2. Calculate the heats of combustion for the following reactions from the standa

Question

2. Calculate the heats of combustion for the following reactions from the standard enthalpies of formation
listed in Appendix 2:
deltaH (C3H8)(g)=-103.9kj/mol
deltaH (H2)(g)= 0 kj/mol
deltaH (C2H6)(g)= -84.7 kj/mol
deltaH(CH4)(g)= -74.85 kj/mol
deltaH(H2S)(g)=-20.15 kj/mol
deltaH(O2)(g)= 0    kj/mol
deltaH(SO2)(g)= -296.1 kj/mol
deltaH(H2O)(l)=   -285.8 kj/mol
deltaH(CL2)(g)= 0   kj/mol
deltaH(HCl)(g)=-92.3   kj/mol

a. C3H8 (g) + H2 (g) --> C2H6 (g) + CH4 (g)
b. 2 H2S (g) + 3 O2 (g) -->2 SO2 (g) + 2 H2O (l)
c. 2 Cl2 (g) + 2 H2O (l) -->2 HCl (g) + O2 (g)

Explanation / Answer

a. C3H8 (g) + H2 (g) --> C2H6 (g) + CH4 (g)

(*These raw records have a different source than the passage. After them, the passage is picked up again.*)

-- ==== Sys2Proof/Machine/Dispatch.lean ====
section
/-!
DEFINITION. The dispatch of a command to its meaning: one arm per constructor of Instr, in the order of the table.
-/

namespace Sys2Proof.Machine
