-- ==== Sys2Proof/Machine/Tick.lean ====
section
/-!
DEFINITION. What passes with time and no command says: MTIME and the device time counters, and the work of the units that move data on
their own. The table has no row for a tick, so this is what a step does when no command waits: 30 ns of the root pass, which are whole
counts of both, and end in a SYNC tick (notes/assumptions/9.md).
-/

namespace Sys2Proof.Machine

/-- The time that an idle step stands for, in nanoseconds. -/
def tickNs : Nat := 30

/-- The timers of the dies go on, 10 ns a count, and the SYNC tick takes what was written on the head die (R425). A die in FULL_STOP has
its count made up at the exit, so it is counted all along. -/
def mtimePass (s : State) (ns : Nat) : State :=
  let set := s.mset
  let s := { s with mset := none }
  s.each (s.dies.filter (hardClocks s)) (fun s d =>
    s.p d R.APC_MTIME.TIME ((match set with
      | some v => v.toNat
      | none => mtime s d) + ns / 10))

/-- The wake buffers of a die are delivered once its port engine runs (R387), and its pattern checkers go on (R386). -/
def lanesPass (s : State) (d : Nat) : State := (List.range 32).foldl (fun s p => deliverHeld s d p) (prbsPass s d)

/-- What moves data on its own makes a step: a flash operation a sector or page,
running readbacks a frame, DMA channels a request, the completions that the cores have written go on, and so do frames held in wake
buffers, pattern checkers and the first fetches of cores. The reply of the last command stays. -/
def unitsPass (s : State) : State :=
  let s' := seTime (s.dies.foldl (fun s d => cachesPass (coresPass (lanesPass (cqReleaseAll (rbStep s d) d) d) d) d) (nvcStep s))
  { s' with reply := s.reply }

/-- An idle step: nothing while the head die's clocks have not started. -/
def tick (s : State) : State :=
  if hardClocks s s.head then unitsPass (timePass (mtimePass s tickNs) tickNs) else s

end Sys2Proof.Machine
end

DHrxn = (DHC2H6 + DHCH4) - (DHH2 + DHC3H8)

DHC2H6 = -84.7 kj/mol

DHCH4 = -74.85 kj/mol

DH,H2 = 0

DHC3H8 = -103.9 kj/mol

DHrxn = (-84.7-74.85)-(-103.9) = -55.65 kj

b. 2 H2S (g) + 3 O2 (g) -->2 SO2 (g) + 2 H2O (l)

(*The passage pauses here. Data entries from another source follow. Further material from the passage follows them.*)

-- ==== Sys2Proof/Certificates/Slice0/Obligations.lean ====
section
/-!
DEFINITION. The statements for the provers. A statement that a command completes says which next state it answers, under conditions on
the state and the operands alone; since that state is written out, the statement also says what the command leaves unchanged.
-/

open Sys2Proof Sys2Proof.Machine

/-- A step takes the command at the front of the queue and is its meaning on the state with the rest of the queue.
Where the spec leaves a point open, the clauses follow notes/assumptions/8.md. -/
def Obligations.StepRunsFront : Prop :=
  ∀ (c : Instr) (q : List Instr) (s : State), step { s with pending := c :: q } = exec c { s with pending := q }

/-- With no command waiting, a step answers the state that `tick` gives; while no clock runs on the head die that is the state itself.
The 30 ns that an idle step stands for are the model's choice (notes/assumptions/9.md). -/
def Obligations.IdleStepTicks : Prop :=
  ∀ s : State, s.pending = [] →
    step s = .next (tick s) ∧
    (hardClocks s s.head = false → step s = .next s) ∧
    (hardClocks s s.head = true → step s = .next (unitsPass (timePass (mtimePass s tickNs) tickNs))) ∧
    (∀ d, Canonical s → d ∈ s.dies → hardClocks s d = true →
      (s.mset = none → (mtimePass s tickNs).g d R.APC_MTIME.TIME = (s.g d R.APC_MTIME.TIME + 3) % 2 ^ 64) ∧
      (∀ v : DWord, s.mset = some v → (mtimePass s tickNs).g d R.APC_MTIME.TIME = (v.toNat + 3) % 2 ^ 64))

/-- The register cells are canonical in the state after reset, where power-on reset is asserted, the phase is POR, no command waits and
every die is in RUN. That power-on reset is still asserted is the model's choice (notes/assumptions/2.md).
Where the spec leaves a point open, the clauses follow notes/assumptions/2.md, notes/assumptions/7.md, notes/assumptions/8.md, notes/assumptions/51.md, notes/assumptions/52.md. -/
def Obligations.ResetState : Prop :=
  Canonical State.reset ∧ State.reset.phase = Phase.por ∧ State.reset.boot.inReset = some .power ∧ State.reset.pending = [] ∧
    ∀ d : Die, State.reset.g d R.PWR_STATUS.STATE = Ladder.run ∧ State.reset.on d R.SYS_BOOT_STATUS.PROG_N_PIN = true

/-- Every step keeps the register cells in canonical form: keys rise, and no cell is listed that holds its reset value.
Where the spec leaves a point open, the clauses follow notes/assumptions/1.md. -/
def Obligations.StepKeepsCanonical : Prop :=
  ∀ s t : State, Canonical s → step s = .next t → Canonical t

/-- No command faults and none is refused: every command answers a next state, whatever the state.
Where the spec leaves a point open, the clauses follow notes/assumptions/11.md, notes/assumptions/50.md. -/
def Obligations.EveryCommandAnswers : Prop :=
  ∀ (c : Instr) (s : State), ∃ t, exec c s = .next t

/-- A command leaves the queue and the identity of the device alone: the part, grade, stepping, head die and blank dies are fixed when
the device is made.
Where the spec leaves a point open, the clauses follow notes/assumptions/2.md. -/
def Obligations.IdentityIsFixed : Prop :=
  ∀ s t : State, step s = .next t → t.dev = s.dev ∧ t.pending = s.pending.drop 1

/-- Register writes that reach the watchdog, reset and mailbox registers of a die (R58, R63, R64, R431): what each leaves.
Where the spec leaves a point open, the clauses follow notes/assumptions/12.md, notes/assumptions/47.md. -/
def Obligations.SysWritesComplete : Prop :=
  ∀ (s : State) (m : Master) (die : Die),
    (∀ v : Word, Reaches s m die ⟨.SYS_WDT_CTRL, 0, 0⟩ → s.on die R.SYS_WDT_CTRL.EN = false →
      R.SYS_WDT_CTRL.TIMEOUT.of (written s die ⟨.SYS_WDT_CTRL, 0, 0⟩ v.toNat) ≠ 0 →
      exec (.wdtEnable m die v) s = .next ((s.setReg die ⟨.SYS_WDT_CTRL, 0, 0⟩ (written s die ⟨.SYS_WDT_CTRL, 0, 0⟩ v.toNat)).ans .ok)) ∧
    (Reaches s m die ⟨.SYS_WDT_KICK, 0, 0⟩ → exec (.wdtKick m die 0x4B1C4B1C) s = .next (s.ans .ok)) ∧
    (∀ key : Word, Reaches s m die ⟨.SYS_WDT_KICK, 0, 0⟩ → key ≠ 0x4B1C4B1C → s.on die R.SYS_WDT_CTRL.EN = true →
      exec (.wdtKick m die key) s = .next ((raiseReach s die 1 0).ans .ok)) ∧
    (Reaches s m die ⟨.SYS_RST_SW, 0, 0⟩ → exec (.softwareReset m die 0xA5C3 true) s = .next ((raiseReach s die 3 0).ans .ok)) ∧
    (∀ hold : BitVec 14, Reaches s m die ⟨.SYS_RST_BLOCK, 0, 0⟩ →
      exec (.rstBlockWrite m die hold) s = .next ((setHolds s die hold.toNat).ans .ok))

/-- The service commands of a die's mailbox (R431): with the mailbox free, each makes it busy for the requester, with its command.

Also: What the services answer (R431): a service that runs ends with its result and words, BUSY 0 and the pulse; the words the SMBus host
writes are the ones SMB_FETCH reads.
Where the spec leaves a point open, the clauses follow notes/assumptions/47.md. -/
def Obligations.MailboxComplete : Prop :=
  (∀ (s : State) (m : Master) (die : Die), Reaches s m die ⟨.SYS_MBOX_CMD, 0, 0⟩ → mboxMaster s m = true →
    s.on die R.SYS_MBOX_STATUS.BUSY = false →
    (let t (cmd : Nat) : State :=
      (((s.p die R.SYS_MBOX_CMD.OWNER m.rid).p die R.SYS_MBOX_STATUS.BUSY 1).setMbox die (some cmd)).ans .ok
     exec (.version m die) s = .next (t 1) ∧ exec (.sensors m die) s = .next (t 2) ∧ exec (.ladder m die) s = .next (t 3) ∧
     exec (.thermal m die) s = .next (t 4) ∧ exec (.smbPublish m die) s = .next (t 5) ∧ exec (.smbFetch m die) s = .next (t 6) ∧
     exec (.tamperInfo m die) s = .next (t 7)))
  ∧ (∀ (s : State) (die : Die),
    (∀ cmd, s.mboxOf die = some cmd →
      exec (.mailboxDone die) s = .next (((((service s die cmd).2.setMbox die none).p die R.SYS_MBOX_STATUS.RESULT
        (service s die cmd).1).p die R.SYS_MBOX_STATUS.BUSY 0).pulse die (die * 72 + 36))) ∧
    (s.sec.erasing = true → ∀ cmd, service s die cmd = (Mres.busy, s)) ∧
    (s.sec.erasing = false → ∀ cmd, cmd = 0 ∨ 8 ≤ cmd → service s die cmd = (Mres.badCmd, s)) ∧
    (s.sec.erasing = false → s.head ≠ die → service s die 7 = (Mres.denied, s)) ∧
    (∀ words : List Word, words.length = 8 → exec (.smbusHostWrite words) s = .next { s with smbHost := words }))

/-- Cores, debug modules and watchdogs (R58, R422, R423, R425): what each event and access leaves.
Where the spec leaves a point open, the clauses follow notes/assumptions/22.md, notes/assumptions/47.md. -/
def Obligations.CoresComplete : Prop :=
  ∀ (s : State) (m : Master) (die : Die) (core : Fin 4),
    (s.present die = true → s.coreState die core = Core.run → exec (.lockUp die core) s = .next (raiseReach s die 0 core)) ∧
    (s.present die = true → wdtRuns s die = true → exec (.watchdogExpiry die) s = .next (raiseReach s die 1 0)) ∧
    (debugOpen s die = true → exec (.debugReset die) s = .next (raiseReach s die 2 0)) ∧
    (debugOpen s die = true → s.coreState die core ≠ Core.reset →
      exec (.hartHalt die core) s = .next (s.setCore die core Core.halted)) ∧
    (debugOpen s die = true → s.coreState die core = Core.halted →
      exec (.hartResume die core) s = .next (s.setCore die core Core.run)) ∧
    exec (.mtimeCompare die core) s =
      .next (s.ansData .ok [if s.g die (R.APC_MTIMECMP.CMP core) ≤ s.g die R.APC_MTIME.TIME then 1 else 0]) ∧
    (∀ cores : BitVec 4, Reaches s m die ⟨.APC_RELEASE, 0, 0⟩ →
      (∀ c : Fin 4, cores.getLsbD c = true ∨ s.coreState die c = Core.reset) →
      ∃ v, R.APC_RELEASE.CORES.of v = cores.toNat ∧
        exec (.releaseWrite m die cores) s = .next ((startCores (s.setReg die ⟨.APC_RELEASE, 0, 0⟩ v) die).ans .ok)) ∧
    (∀ v : DWord, Reaches s m die ⟨.APC_MTIME, 0, 0⟩ → die.val = s.head →
      exec (.mtimeWrite m die v) s = .next ({ s with mset := some v }.ans .ok))

/-- Event controllers (R426, R427): a level and a pulse arrive, a claim takes the best source and a completion ends it.

Also: The life of an event source (R427): a level of 1 makes it pending unless it is claimed; a pulse that comes while it is claimed is
held, and completion makes it pending again if a pulse was held or the level is 1.
Where the spec leaves a point open, the clauses follow notes/assumptions/13.md. -/
def Obligations.EventsComplete : Prop :=
  (∀ (s : State) (m : Master) (die : Die),
    (∀ n : Fin 640, s.present die = true → s.pathUp (evOwner s n) die = true →
      exec (.eventLevel die n) s = .next (s.setEv die n ((s.evOf die n).takeLevel (evLevel s n)))) ∧
    (∀ n : Fin 640, (die.val, n.val) ∈ s.pulses →
      exec (.eventPulse die n) s =
        .next ({ s with pulses := s.pulses.erase (die.val, n.val) }.setEv die n (s.evOf die n).takePulse)) ∧
    (∀ x : Fin 8, Reaches s m die ⟨.EVT_CLAIM, x, 0⟩ →
      exec (.claim m die x) s = .next ((claimRead s die x).2.ansData .ok [BitVec.ofNat 64 (claimRead s die x).1])) ∧
    (∀ (x : Fin 8) (id : BitVec 10), Reaches s m die ⟨.EVT_CLAIM, x, 0⟩ →
      exec (.claimComplete m die x id) s = .next ((claimComplete s die x id.toNat).ans .ok)))
  ∧ (∀ (e : EvSrc) (l : Bool),
    ((e.takeLevel l).pending = (e.pending || (l && !e.claimed)) ∧ (e.takeLevel l).claimed = e.claimed) ∧
    (e.claimed = true → e.takePulse = { e with held := true }) ∧
    (e.claimed = false → e.takePulse = { e with pending := true }) ∧
    (e.claimed = true → (e.complete l).pending = (e.held || l) ∧ (e.complete l).claimed = false ∧ (e.complete l).held = false) ∧
    (e.claimed = false → e.complete l = e))

/-- A claim answers the eligible source of highest priority, the lowest ID on a tie (R426): nothing eligible has a higher priority,
and none of the same priority a lower ID.
Where the spec leaves a point open, the clauses follow notes/assumptions/8.md. -/
def Obligations.ClaimIsBest : Prop :=
  ∀ (s : State) (r x n : Nat), evBest s r x = some n → (evListed s r).Pairwise (· < ·) →
    evEligible s r x n = true ∧
    ∀ k ∈ evListed s r, evEligible s r x k = true → evPrio s r k < evPrio s r n ∨ (evPrio s r k = evPrio s r n ∧ n ≤ k)

/-- Power, brown-out and the PROG_N pin (R56, R57, R58, R72), and the block resets that end after 1 µs (R65).

Also: A cause arises during a reset that is in progress (R62): one of a scope no wider is absorbed, a wider one takes over; and of two causes
neither of which is in progress, each has its own effects.
Where the spec leaves a point open, the clauses follow notes/assumptions/12.md. -/
def Obligations.ResetEventsComplete : Prop :=
  (∀ (s : State),
    (exec (.powerOnReset .aux) s =
      .next ((raiseReset s .power 1 0 0).setSec { (raiseReset s .power 1 0 0).sec with vault := true })) ∧
    (∀ rail : Rail, rail ≠ .aux → exec (.powerOnReset rail) s = .next s) ∧
    (∀ (die : Die) (rail : Rail), rail ≠ .aux → s.present die = true →
      exec (.brownOut rail die) s = .next (raiseReset s .device 2 die rail.num)) ∧
    (s.boot.lockdown = false →
      exec .progNLow s = .next (raiseReset (s.pAll R.SYS_BOOT_STATUS.PROG_N_PIN 0) .reconfig 6 s.head 0)) ∧
    (s.boot.lockdown = true → exec .progNLow s = .next (s.pAll R.SYS_BOOT_STATUS.PROG_N_PIN 0)) ∧
    (∀ u, u = s.pAll R.SYS_BOOT_STATUS.PROG_N_PIN 1 → s.boot.inReset = some .reconfig →
      exec .progNRise s = .next { u with boot := { s.boot with inReset := none } }) ∧
    (∀ st : Straps, s.boot.inReset = some .power → Canonical s → s.on s.head R.SYS_BOOT_STATUS.PROG_N_PIN = true →
      ∃ t, exec (.porRelease st) s = .next t ∧ t.boot.inReset = none ∧ t.boot.straps = st ∧ t.sec.vault = false ∧
        ∀ d ∈ s.dies, t.g d R.SYS_BOOT_STATUS.PHASE = Phase.housekeep) ∧
    (∀ die : Die, (s.ladOf die).blocks ≠ 0 →
      exec (.blocksResetRelease die) s = .next (setHolds (s.setLad die { s.ladOf die with blocks := 0 }) die
        (s.g die R.SYS_RST_BLOCK.HOLD &&& (0x3FFF - (s.ladOf die).blocks % 0x4000)))))
  ∧ (∀ (s : State) (sc r : Scope) (cause origin detail : Nat),
    (s.boot.inReset = some r → r.rank ≤ sc.rank → raiseReset s sc cause origin detail = s) ∧
    (s.boot.inReset = some r → sc.rank < r.rank → raiseReset s sc cause origin detail = fullReset s sc cause origin detail) ∧
    (s.boot.inReset = none → raiseReset s sc cause origin detail = fullReset s sc cause origin detail))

DHrxn = (2*DHSO2+2*DHH2O) - (2*DHH2S+3*DHO2)

       = (2*-296.1+2*-285.8) - (2*-20.15+3*0)

       = -1123.5 Kj

c. 2 Cl2 (g) + 2 H2O (l) -->2 HCl (g) + O2 (g)

DHrxn = (2*DH,HCl+ DHO2) - (2*DHcl2 + 2*DH,H2O)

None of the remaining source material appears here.